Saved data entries
-- ==== Sys2Proof/Machine/Operands.lean ====
section
/-! DEFINITION. The operand forms: the address of a load-reserved or store-conditional (spec/40_zabhlrsc.md R71), and the
CSR operand of the six CSR instructions, with its checks and widths (spec/44_csr_access.md R110 to R116). -/

namespace Sys2Proof.Machine

/-! ### LR and SC addresses (R41, R42, R71) -/

/-- The address operand: `c[rs1].addr` in Capability Mode, `x[rs1]` otherwise; both are the address part of the
register (R13). -/
def dataAddr (s : State) (rs1 : RegNum) : XWord := readX s rs1

/-- The authorising capability of a data access: the operand in Capability Mode, `ddc` in the other modes, none on a
hart that has no `ddc` (R41, R42). -/
def dataAuth (s : State) (rs1 : RegNum) : Option Cap :=
  if mode s = .cap then some (readC s rs1)
  else if s.cfg.hasHybrid then some (readVal s.cfg s.csrs .ddc)
  else none

/-- The check against the authorising capability, where there is one. -/
def authoriseData (s : State) (rs1 : RegNum) (n : Nat) (kind : AccessKind) : Except Stop Unit :=
  match dataAuth s rs1 with
  | some auth => authorise s.cfg auth (dataAddr s rs1) n kind
  | none => .ok ()

/-- The code of an address-misaligned exception (R161). -/
def misalignedCode : AccessKind → Nat
  | .load => 4
  | .store => 6
  | .fetch => 0

/-- `LrScAddr(rs1, n, kind)`: the capability check first, then alignment (R71, R163). -/
def lrScAddr (s : State) (rs1 : RegNum) (n : Nat) (kind : AccessKind) : Except Stop XWord := do
  authoriseData s rs1 n kind
  require ((dataAddr s rs1).toNat % n == 0) (.trap (misalignedCode kind) (dataAddr s rs1))
  pure (dataAddr s rs1)

/-! ### CSR numbers (R110) -/

/-- What a CSR number names. -/
inductive CsrTarget where
  /-- A capability-wide CSR. -/
  | cap (id : CapCsr) (cls : CapClass)
  /-- The XLEN-wide predecessor of an extended CSR, on a hart without the base extension (R22). -/
  | narrow (id : CapCsr)
  | base (b : BaseCsr)
  /-- No CSR of this hart. -/
  | absent
  /-- A number outside the sets the spec names (D6). -/
  | unknown
deriving DecidableEq, Repr

/-- The six extended CSRs the spec names, with the condition under which each exists (R27 to R32). In VS-mode the
supervisor numbers name the `vs` registers (notes/assumptions/12.md). -/
def extendedCsr (c : HartConfig) (p : Priv) (num : CsrNum) : Option (CapCsr × Bool) :=
  if num = 0x305#12 then some (.mtvecc, true)
  else if num = 0x341#12 then some (.mepcc, true)
  else if num = 0x105#12 then some (if p = .VS then .vstvecc else .stvecc, c.hasS)
  else if num = 0x141#12 then some (if p = .VS then .vsepcc else .sepcc, c.hasS)
  else if num = 0x205#12 then some (.vstvecc, c.hasH)
  else if num = 0x241#12 then some (.vsepcc, c.hasH)
  else none

/-- The base CSRs, with the condition under which each exists. -/
def baseCsr (c : HartConfig) (p : Priv) (num : CsrNum) : Option (BaseCsr × Bool) :=
  if num = 0x747#12 then some (.mseccfg, true)
  else if num = 0x30a#12 then some (.menvcfg, true)
  else if num = 0x10a#12 then some (.senvcfg, c.hasS)
  else if num = 0x301#12 then some (.misa, true)
  else if num = 0x300#12 then some (.mstatus, true)
  else if num = 0x310#12 then some (.mstatush, c.xlen == .rv32)
  else if num = 0x342#12 then some (.mcause, true)
  else if num = 0x343#12 then some (.mtval, true)
  else if num = 0x304#12 then some (.mie, true)
  else if num = 0x344#12 then some (.mip, true)
  else if num = 0x302#12 then some (.medeleg, c.hasS)
  else if num = 0x303#12 then some (.mideleg, c.hasS)
  else if num = 0x100#12 then some (if p = .VS then .vsstatus else .sstatus, c.hasS)
  else if num = 0x142#12 then some (if p = .VS then .vscause else .scause, c.hasS)
  else if num = 0x143#12 then some (if p = .VS then .vstval else .stval, c.hasS)
  else if num = 0x600#12 then some (.hstatus, c.hasH)
  else if num = 0x602#12 then some (.hedeleg, c.hasH)
  else if num = 0x603#12 then some (.hideleg, c.hasH)
  else if num = 0x200#12 then some (.vsstatus, c.hasH)
  else if num = 0x242#12 then some (.vscause, c.hasH)
  else if num = 0x243#12 then some (.vstval, c.hasH)
  else none

/-- What the number names on this hart. DESIGN CHOICE, unsafe (notes/assumptions/12.md): in VS-mode the number of a further
capability-wide CSR of the configuration names that CSR itself, as it does at every privilege; the spec leaves to the base
ISA whether a supervisor number names a `vs` register there. -/
def csrTarget (c : HartConfig) (p : Priv) (num : CsrNum) : CsrTarget :=
  match extendedCsr c p num with
  | some (id, there) => if !there then .absent else if c.hasBase then .cap id .extended else .narrow id
  | none =>
    match baseCsr c p num with
    | some (b, there) => if there then .base b else .absent
    | none =>
      if num = c.ddcNum then (if c.hasHybrid then .cap .ddc .newCap else .absent)
      else
        match extraOf c num with
        | some e =>
          if c.hasBase then .cap (.extra num) e.cls else if e.cls = .newCap then .absent else .unknown
        | none => if c.absentCsrs.contains num then .absent else .unknown

/-- The privilege as CSR numbers rank it: 0 user, 1 supervisor, 2 hypervisor, 3 machine (R62). -/
def privRank (c : HartConfig) : Priv → Nat
  | .M => 3
  | .S => if c.hasH then 2 else 1
  | .VS => 1
  | .U => 0
  | .VU => 0

/-- R110 (b): the current privilege is at least `csr[9:8]`. -/
def csrPrivOk (s : State) (num : CsrNum) : Bool :=
  decide ((num.extractLsb' 8 2).toNat ≤ privRank s.cfg s.priv)

/-- R110 (c): `csr[11:10] = 11` is read-only. -/
def csrReadOnly (num : CsrNum) : Bool := num.extractLsb' 10 2 == 3#2

/-- The checks of R110, the last of them R115; an unknown number is refused only where no check fails whatever it
names. DESIGN CHOICE, unsafe (notes/assumptions/41.md): the lost permission table may ask more of an access, such as a
capability permission; here an access that passes these checks succeeds. -/
def csrCheck (s : State) (num : CsrNum) (writes : Bool) : Except Stop CsrTarget :=
  if !csrPrivOk s num then .error (illegalInstruction s)
  else if writes && csrReadOnly num then .error (illegalInstruction s)
  else
    match csrTarget s.cfg s.priv num with
    | .absent => .error (illegalInstruction s)
    | .unknown => .error (.refuse (.unknownCsr num))
    | .cap id cls =>
      if cls = .newCap ∧ mode s = .off then .error (illegalInstruction s) else .ok (.cap id cls)
    | .narrow id => .ok (.narrow id)
    | .base b => .ok (.base b)

/-! ### Access widths (R111 to R116) -/

/-- The width of CSRRW, reading and writing (R111, R113, R116). -/
def rwWidth (m : Mode) : CapClass → Width
  | .extended => if m = .cap then .clen else .xlen
  | .newCap => .clen

/-- The width the other five instructions read (R116). -/
def readWidth (c : HartConfig) (m : Mode) (cls : CapClass) : Width :=
  match m, cls with
  | .off, _ => .xlen
  | .int, .extended => c.readWidths.intExtended
  | .int, .newCap => c.readWidths.intNew
  | .cap, .extended => c.readWidths.capExtended
  | .cap, .newCap => c.readWidths.capNew

/-- A value read from a CSR delivered to `rd` (R116). -/
def deliver (s : State) (rd : RegNum) (w : Width) (v : Cap) : State :=
  match w with
  | .xlen => writeX s rd v.addr
  | .clen => writeC s rd v

/-! ### Reading and writing the CSR an instruction names -/

/-- The value a CSR instruction reads; an XLEN-wide CSR is read as an integer. -/
def csrRead (s : State) : CsrTarget → Cap
  | .cap id _ => readVal s.cfg s.csrs id
  | .narrow id => Cap.null (readVal s.cfg s.csrs id).addr
  | .base b => Cap.null (readBase s.cfg s.csrs b)
  | .absent => Cap.null 0#64
  | .unknown => Cap.null 0#64

/-- An XLEN-bit write (R112, R114, R118). -/
def csrWriteX (s : State) (t : CsrTarget) (a : XWord) : State :=
  match t with
  | .cap id _ => { s with csrs := writeXlen s.cfg s.csrs id a }
  | .narrow id => { s with csrs := writeNarrow s.cfg s.csrs id a }
  | .base b => { s with csrs := writeBase s.cfg s.csrs b a }
  | .absent => s
  | .unknown => s

/-- A CLEN-bit write (R117); an XLEN-wide CSR takes the address part. -/
def csrWriteC (s : State) (t : CsrTarget) (v : Cap) : State :=
  match t with
  | .cap id _ => { s with csrs := writeClen s.cfg s.csrs id v }
  | .narrow _ => csrWriteX s t v.addr
  | .base _ => csrWriteX s t v.addr
  | .absent => s
  | .unknown => s

/-- The width at which CSRRW accesses what a number names: XLEN where it is no capability-wide CSR. -/
def targetRwWidth (m : Mode) : CsrTarget → Width
  | .cap _ cls => rwWidth m cls
  | .narrow _ => .xlen
  | .base _ => .xlen
  | .absent => .xlen
  | .unknown => .xlen

/-- The width at which the other five read it. -/
def targetReadWidth (c : HartConfig) (m : Mode) : CsrTarget → Width
  | .cap _ cls => readWidth c m cls
  | .narrow _ => .xlen
  | .base _ => .xlen
  | .absent => .xlen
  | .unknown => .xlen

end Sys2Proof.Machine
end

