theorem getElem_leBytes (v : XWord) (n k : Nat) (h : k < (leBytes v n).length) :
    (leBytes v n)[k] = (v >>> (8 * k)).setWidth 8 := by
  induction n generalizing v k with
  | zero => simp [leBytes] at h
  | succ n ih =>
    cases k with
    | zero => simp [leBytes]
    | succ k =>
      simp only [leBytes, List.getElem_cons_succ]
      rw [ih, ← BitVec.shiftRight_add]
      congr 2
      omega

@[simp] theorem length_readBytes (s : State) (a n : Nat) : (readBytes s a n).length = n := by
  induction n generalizing a with
  | zero => rfl
  | succ n ih => simp [readBytes, ih]

end Sys2Proof.Laws
end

Required action
Nothing but the lines from the one with "def targetReadWidth (c" through the last line of the entries should be repeated, and those exactly.

Task output
def targetReadWidth (c : HartConfig) (m : Mode) : CsrTarget → Width
  | .cap _ cls => readWidth c m cls
  | .narrow _ => .xlen
  | .base _ => .xlen
  | .absent => .xlen
  | .unknown => .xlen

end Sys2Proof.Machine
end

theorem getElem_leBytes (v : XWord) (n k : Nat) (h : k < (leBytes v n).length) :
    (leBytes v n)[k] = (v >>> (8 * k)).setWidth 8 := by
  induction n generalizing v k with
  | zero => simp [leBytes] at h
  | succ n ih =>
    cases k with
    | zero => simp [leBytes]
    | succ k =>
      simp only [leBytes, List.getElem_cons_succ]
      rw [ih, ← BitVec.shiftRight_add]
      congr 2
      omega

@[simp] theorem length_readBytes (s : State) (a n : Nat) : (readBytes s a n).length = n := by
  induction n generalizing a with
  | zero => rfl
  | succ n ih => simp [readBytes, ih]

end Sys2Proof.Laws
end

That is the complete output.